* [EXERCISE BRIEF]:
Go to the line in the entries below that holds "lda s).dials = s.dials := rfl" and repeat exactly from there through the line that holds "(restartClock s).calendar = s.calendar := rfl", inclusive.

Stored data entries
/-! ### sampleWires and restartClock -/

@[simp] theorem sampleWires_power (lck lda : Bool) : (sampleWires lck lda s).power = s.power := rfl
@[simp] theorem sampleWires_latch (lck lda : Bool) : (sampleWires lck lda s).latch = s.latch := rfl
@[simp] theorem sampleWires_pins (lck lda : Bool) :
    (sampleWires lck lda s).pins = { s.pins.readClock lck s.elapsed with ldaHigh := lda } := rfl
@[simp] theorem sampleWires_elapsed (lck lda : Bool) : (sampleWires lck lda s).elapsed = s.elapsed := rfl
@[simp] theorem sampleWires_mains (lck lda : Bool) : (sampleWires lck lda s).mains = s.mains := rfl
@[simp] theorem sampleWires_time (lck lda : Bool) : (sampleWires lck lda s).time = s.time := rfl
@[simp] theorem sampleWires_table (lck lda : Bool) : (sampleWires lck lda s).table = s.table := rfl
@[simp] theorem sampleWires_calendar (lck lda : Bool) : (sampleWires lck lda s).calendar = s.calendar := rfl
@[simp] theorem sampleWires_resolver (lck lda : Bool) : (sampleWires lck lda s).resolver = s.resolver := rfl
@[simp] theorem sampleWires_sheets (lck lda : Bool) : (sampleWires lck lda s).sheets = s.sheets := rfl
@[simp] theorem sampleWires_lanes (lck lda : Bool) : (sampleWires lck lda s).lanes = s.lanes := rfl
@[simp] theorem sampleWires_overrides (lck lda : Bool) : (sampleWires lck lda s).overrides = s.overrides := rfl
@[simp] theorem sampleWires_bells (lck lda : Bool) : (sampleWires lck lda s).bells = s.bells := rfl
@[simp] theorem sampleWires_peal (lck lda : Bool) : (sampleWires lck lda s).peal = s.peal := rfl
@[simp] theorem sampleWires_tunes (lck lda : Bool) : (sampleWires lck lda s).tunes = s.tunes := rfl
@[simp] theorem sampleWires_line (lck lda : Bool) : (sampleWires lck lda s).line = s.line := rfl
@[simp] theorem sampleWires_dials (lck lda : Bool) : (sampleWires lck lda s).dials = s.dials := rfl
@[simp] theorem sampleWires_lastTarget (lck lda : Bool) : (sampleWires lck lda s).lastTarget = s.lastTarget := rfl
@[simp] theorem sampleWires_lights (lck lda : Bool) : (sampleWires lck lda s).lights = s.lights := rfl
@[simp] theorem sampleWires_attn (lck lda : Bool) : (sampleWires lck lda s).attn = s.attn := rfl
@[simp] theorem sampleWires_port (lck lda : Bool) : (sampleWires lck lda s).port = s.port := rfl
@[simp] theorem sampleWires_portFrame (lck lda : Bool) : (sampleWires lck lda s).portFrame = s.portFrame := rfl
@[simp] theorem sampleWires_pending (lck lda : Bool) : (sampleWires lck lda s).pending = s.pending := rfl
@[simp] theorem restartClock_power : (restartClock s).power = s.power := rfl
@[simp] theorem restartClock_latch : (restartClock s).latch = s.latch := rfl
@[simp] theorem restartClock_pins : (restartClock s).pins = s.pins.restartClock s.elapsed := rfl
@[simp] theorem restartClock_elapsed : (restartClock s).elapsed = s.elapsed := rfl
@[simp] theorem restartClock_mains : (restartClock s).mains = s.mains := rfl
@[simp] theorem restartClock_time : (restartClock s).time = s.time := rfl
@[simp] theorem restartClock_table : (restartClock s).table = s.table := rfl
@[simp] theorem restartClock_calendar : (restartClock s).calendar = s.calendar := rfl
@[simp] theorem restartClock_resolver : (restartClock s).resolver = s.resolver := rfl
@[simp] theorem restartClock_sheets : (restartClock s).sheets = s.sheets := rfl
@[simp] theorem restartClock_lanes : (restartClock s).lanes = s.lanes := rfl
@[simp] theorem restartClock_overrides : (restartClock s).overrides = s.overrides := rfl
@[simp] theorem restartClock_bells : (restartClock s).bells = s.bells := rfl
@[simp] theorem restartClock_peal : (restartClock s).peal = s.peal := rfl
@[simp] theorem restartClock_tunes : (restartClock s).tunes = s.tunes := rfl
@[simp] theorem restartClock_line : (restartClock s).line = s.line := rfl
@[simp] theorem restartClock_dials : (restartClock s).dials = s.dials := rfl
@[simp] theorem restartClock_lastTarget : (restartClock s).lastTarget = s.lastTarget := rfl
@[simp] theorem restartClock_lights : (restartClock s).lights = s.lights := rfl
@[simp] theorem restartClock_attn : (restartClock s).attn = s.attn := rfl
@[simp] theorem restartClock_port : (restartClock s).port = s.port := rfl
@[simp] theorem restartClock_portFrame : (restartClock s).portFrame = s.portFrame := rfl
@[simp] theorem restartClock_pending : (restartClock s).pending = s.pending := rfl

/-! ### The wires at the ends of frames, and what a run forgets -/

@[simp] theorem clockSeen_power : (clockSeen s).power = s.power := rfl
@[simp] theorem clockSeen_latch : (clockSeen s).latch = s.latch := rfl
@[simp] theorem clockSeen_pins :
    (clockSeen s).pins = { s.pins.readClock true s.elapsed with ldaHigh := s.pins.ldaHigh } := rfl
@[simp] theorem clockSeen_elapsed : (clockSeen s).elapsed = s.elapsed := rfl
@[simp] theorem clockSeen_mains : (clockSeen s).mains = s.mains := rfl
@[simp] theorem clockSeen_time : (clockSeen s).time = s.time := rfl
@[simp] theorem clockSeen_table : (clockSeen s).table = s.table := rfl
@[simp] theorem clockSeen_calendar : (clockSeen s).calendar = s.calendar := rfl
@[simp] theorem clockSeen_resolver : (clockSeen s).resolver = s.resolver := rfl
@[simp] theorem clockSeen_sheets : (clockSeen s).sheets = s.sheets := rfl
@[simp] theorem clockSeen_lanes : (clockSeen s).lanes = s.lanes := rfl
@[simp] theorem clockSeen_overrides : (clockSeen s).overrides = s.overrides := rfl
@[simp] theorem clockSeen_bells : (clockSeen s).bells = s.bells := rfl
@[simp] theorem clockSeen_peal : (clockSeen s).peal = s.peal := rfl
@[simp] theorem clockSeen_tunes : (clockSeen s).tunes = s.tunes := rfl
@[simp] theorem clockSeen_line : (clockSeen s).line = s.line := rfl
@[simp] theorem clockSeen_dials : (clockSeen s).dials = s.dials := rfl
@[simp] theorem clockSeen_lastTarget : (clockSeen s).lastTarget = s.lastTarget := rfl
@[simp] theorem clockSeen_lights : (clockSeen s).lights = s.lights := rfl
@[simp] theorem clockSeen_attn : (clockSeen s).attn = s.attn := rfl
@[simp] theorem clockSeen_port : (clockSeen s).port = s.port := rfl
@[simp] theorem clockSeen_portFrame : (clockSeen s).portFrame = s.portFrame := rfl
@[simp] theorem clockSeen_pending : (clockSeen s).pending = s.pending := rfl
@[simp] theorem frameStopped_power : (frameStopped s).power = s.power := rfl
@[simp] theorem frameStopped_latch : (frameStopped s).latch = s.latch := rfl
@[simp] theorem frameStopped_pins :
    (frameStopped s).pins = { s.pins.readClock true s.elapsed with ldaHigh := true } := rfl
@[simp] theorem frameStopped_elapsed : (frameStopped s).elapsed = s.elapsed := rfl
@[simp] theorem frameStopped_mains : (frameStopped s).mains = s.mains := rfl
@[simp] theorem frameStopped_time : (frameStopped s).time = s.time := rfl
@[simp] theorem frameStopped_table : (frameStopped s).table = s.table := rfl
@[simp] theorem frameStopped_calendar : (frameStopped s).calendar = s.calendar := rfl
@[simp] theorem frameStopped_resolver : (frameStopped s).resolver = s.resolver := rfl
@[simp] theorem frameStopped_sheets : (frameStopped s).sheets = s.sheets := rfl
@[simp] theorem frameStopped_lanes : (frameStopped s).lanes = s.lanes := rfl
@[simp] theorem frameStopped_overrides : (frameStopped s).overrides = s.overrides := rfl
@[simp] theorem frameStopped_bells : (frameStopped s).bells = s.bells := rfl
@[simp] theorem frameStopped_peal : (frameStopped s).peal = s.peal := rfl
@[simp] theorem frameStopped_tunes : (frameStopped s).tunes = s.tunes := rfl
@[simp] theorem frameStopped_line :
    (frameStopped s).line = { s.line with state := .idle, frame := .none } := rfl
@[simp] theorem frameStopped_dials : (frameStopped s).dials = s.dials := rfl
@[simp] theorem frameStopped_lastTarget : (frameStopped s).lastTarget = s.lastTarget := rfl
@[simp] theorem frameStopped_lights : (frameStopped s).lights = s.lights := rfl
@[simp] theorem frameStopped_attn : (frameStopped s).attn = s.attn := rfl
@[simp] theorem frameStopped_port : (frameStopped s).port = s.port := rfl
@[simp] theorem frameStopped_portFrame : (frameStopped s).portFrame = s.portFrame := rfl
@[simp] theorem frameStopped_pending : (frameStopped s).pending = s.pending := rfl
@[simp] theorem frameBroken_power : (frameBroken s).power = s.power := rfl
@[simp] theorem frameBroken_latch : (frameBroken s).latch = s.latch := rfl
@[simp] theorem frameBroken_pins :
    (frameBroken s).pins = { s.pins.readClock true s.elapsed with ldaHigh := s.pins.ldaHigh } := rfl
@[simp] theorem frameBroken_elapsed : (frameBroken s).elapsed = s.elapsed := rfl
@[simp] theorem frameBroken_mains : (frameBroken s).mains = s.mains := rfl
@[simp] theorem frameBroken_time : (frameBroken s).time = s.time := rfl
@[simp] theorem frameBroken_table : (frameBroken s).table = s.table := rfl
@[simp] theorem frameBroken_calendar : (frameBroken s).calendar = s.calendar := rfl
@[simp] theorem frameBroken_resolver : (frameBroken s).resolver = s.resolver := rfl
@[simp] theorem frameBroken_sheets : (frameBroken s).sheets = s.sheets := rfl
@[simp] theorem frameBroken_lanes : (frameBroken s).lanes = s.lanes := rfl
@[simp] theorem frameBroken_overrides : (frameBroken s).overrides = s.overrides := rfl
@[simp] theorem frameBroken_bells : (frameBroken s).bells = s.bells := rfl
@[simp] theorem frameBroken_peal : (frameBroken s).peal = s.peal := rfl
@[simp] theorem frameBroken_tunes : (frameBroken s).tunes = s.tunes := rfl
@[simp] theorem frameBroken_line :
    (frameBroken s).line = { s.line with state := .idle, frame := .none } := rfl
@[simp] theorem frameBroken_dials : (frameBroken s).dials = s.dials := rfl
@[simp] theorem frameBroken_lastTarget : (frameBroken s).lastTarget = s.lastTarget := rfl
@[simp] theorem frameBroken_lights : (frameBroken s).lights = s.lights := rfl
@[simp] theorem frameBroken_attn : (frameBroken s).attn = s.attn := rfl
@[simp] theorem frameBroken_port : (frameBroken s).port = s.port := rfl
@[simp] theorem frameBroken_portFrame : (frameBroken s).portFrame = s.portFrame := rfl
@[simp] theorem frameBroken_pending : (frameBroken s).pending = s.pending := rfl
@[simp] theorem forgetGenerated_power (i : SlotNo) : (forgetGenerated i s).power = s.power := rfl
@[simp] theorem forgetGenerated_latch (i : SlotNo) : (forgetGenerated i s).latch = s.latch := rfl
@[simp] theorem forgetGenerated_pins (i : SlotNo) : (forgetGenerated i s).pins = s.pins := rfl
@[simp] theorem forgetGenerated_elapsed (i : SlotNo) : (forgetGenerated i s).elapsed = s.elapsed := rfl
@[simp] theorem forgetGenerated_mains (i : SlotNo) : (forgetGenerated i s).mains = s.mains := rfl
@[simp] theorem forgetGenerated_time (i : SlotNo) : (forgetGenerated i s).time = s.time := rfl
@[simp] theorem forgetGenerated_table (i : SlotNo) : (forgetGenerated i s).table = s.table := rfl
@[simp] theorem forgetGenerated_calendar (i : SlotNo) : (forgetGenerated i s).calendar = s.calendar := rfl
@[simp] theorem forgetGenerated_resolver (i : SlotNo) :
    (forgetGenerated i s).resolver =
      { s.resolver with
        run := s.resolver.run.map fun x => { x with generated := x.generated.filter fun e => e.key.slot != i } } := rfl
@[simp] theorem forgetGenerated_sheets (i : SlotNo) : (forgetGenerated i s).sheets = s.sheets := rfl
@[simp] theorem forgetGenerated_lanes (i : SlotNo) : (forgetGenerated i s).lanes = s.lanes := rfl
@[simp] theorem forgetGenerated_overrides (i : SlotNo) : (forgetGenerated i s).overrides = s.overrides := rfl
@[simp] theorem forgetGenerated_bells (i : SlotNo) : (forgetGenerated i s).bells = s.bells := rfl
@[simp] theorem forgetGenerated_peal (i : SlotNo) : (forgetGenerated i s).peal = s.peal := rfl
@[simp] theorem forgetGenerated_tunes (i : SlotNo) : (forgetGenerated i s).tunes = s.tunes := rfl
@[simp] theorem forgetGenerated_line (i : SlotNo) : (forgetGenerated i s).line = s.line := rfl
@[simp] theorem forgetGenerated_dials (i : SlotNo) : (forgetGenerated i s).dials = s.dials := rfl
@[simp] theorem forgetGenerated_lastTarget (i : SlotNo) : (forgetGenerated i s).lastTarget = s.lastTarget := rfl
@[simp] theorem forgetGenerated_lights (i : SlotNo) : (forgetGenerated i s).lights = s.lights := rfl
@[simp] theorem forgetGenerated_attn (i : SlotNo) : (forgetGenerated i s).attn = s.attn := rfl
@[simp] theorem forgetGenerated_port (i : SlotNo) : (forgetGenerated i s).port = s.port := rfl
@[simp] theorem forgetGenerated_portFrame (i : SlotNo) : (forgetGenerated i s).portFrame = s.portFrame := rfl
@[simp] theorem forgetGenerated_pending (i : SlotNo) : (forgetGenerated i s).pending = s.pending := rfl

* [EXERCISE RESULT]:
@[simp] theorem sampleWires_dials (lck lda : Bool) : (sampleWires lck lda s).dials = s.dials := rfl
@[simp] theorem sampleWires_lastTarget (lck lda : Bool) : (sampleWires lck lda s).lastTarget = s.lastTarget := rfl
@[simp] theorem sampleWires_lights (lck lda : Bool) : (sampleWires lck lda s).lights = s.lights := rfl
@[simp] theorem sampleWires_attn (lck lda : Bool) : (sampleWires lck lda s).attn = s.attn := rfl
@[simp] theorem sampleWires_port (lck lda : Bool) : (sampleWires lck lda s).port = s.port := rfl
@[simp] theorem sampleWires_portFrame (lck lda : Bool) : (sampleWires lck lda s).portFrame = s.portFrame := rfl
@[simp] theorem sampleWires_pending (lck lda : Bool) : (sampleWires lck lda s).pending = s.pending := rfl
@[simp] theorem restartClock_power : (restartClock s).power = s.power := rfl
@[simp] theorem restartClock_latch : (restartClock s).latch = s.latch := rfl
@[simp] theorem restartClock_pins : (restartClock s).pins = s.pins.restartClock s.elapsed := rfl
@[simp] theorem restartClock_elapsed : (restartClock s).elapsed = s.elapsed := rfl
@[simp] theorem restartClock_mains : (restartClock s).mains = s.mains := rfl
@[simp] theorem restartClock_time : (restartClock s).time = s.time := rfl
@[simp] theorem restartClock_table : (restartClock s).table = s.table := rfl
@[simp] theorem restartClock_calendar : (restartClock s).calendar = s.calendar := rfl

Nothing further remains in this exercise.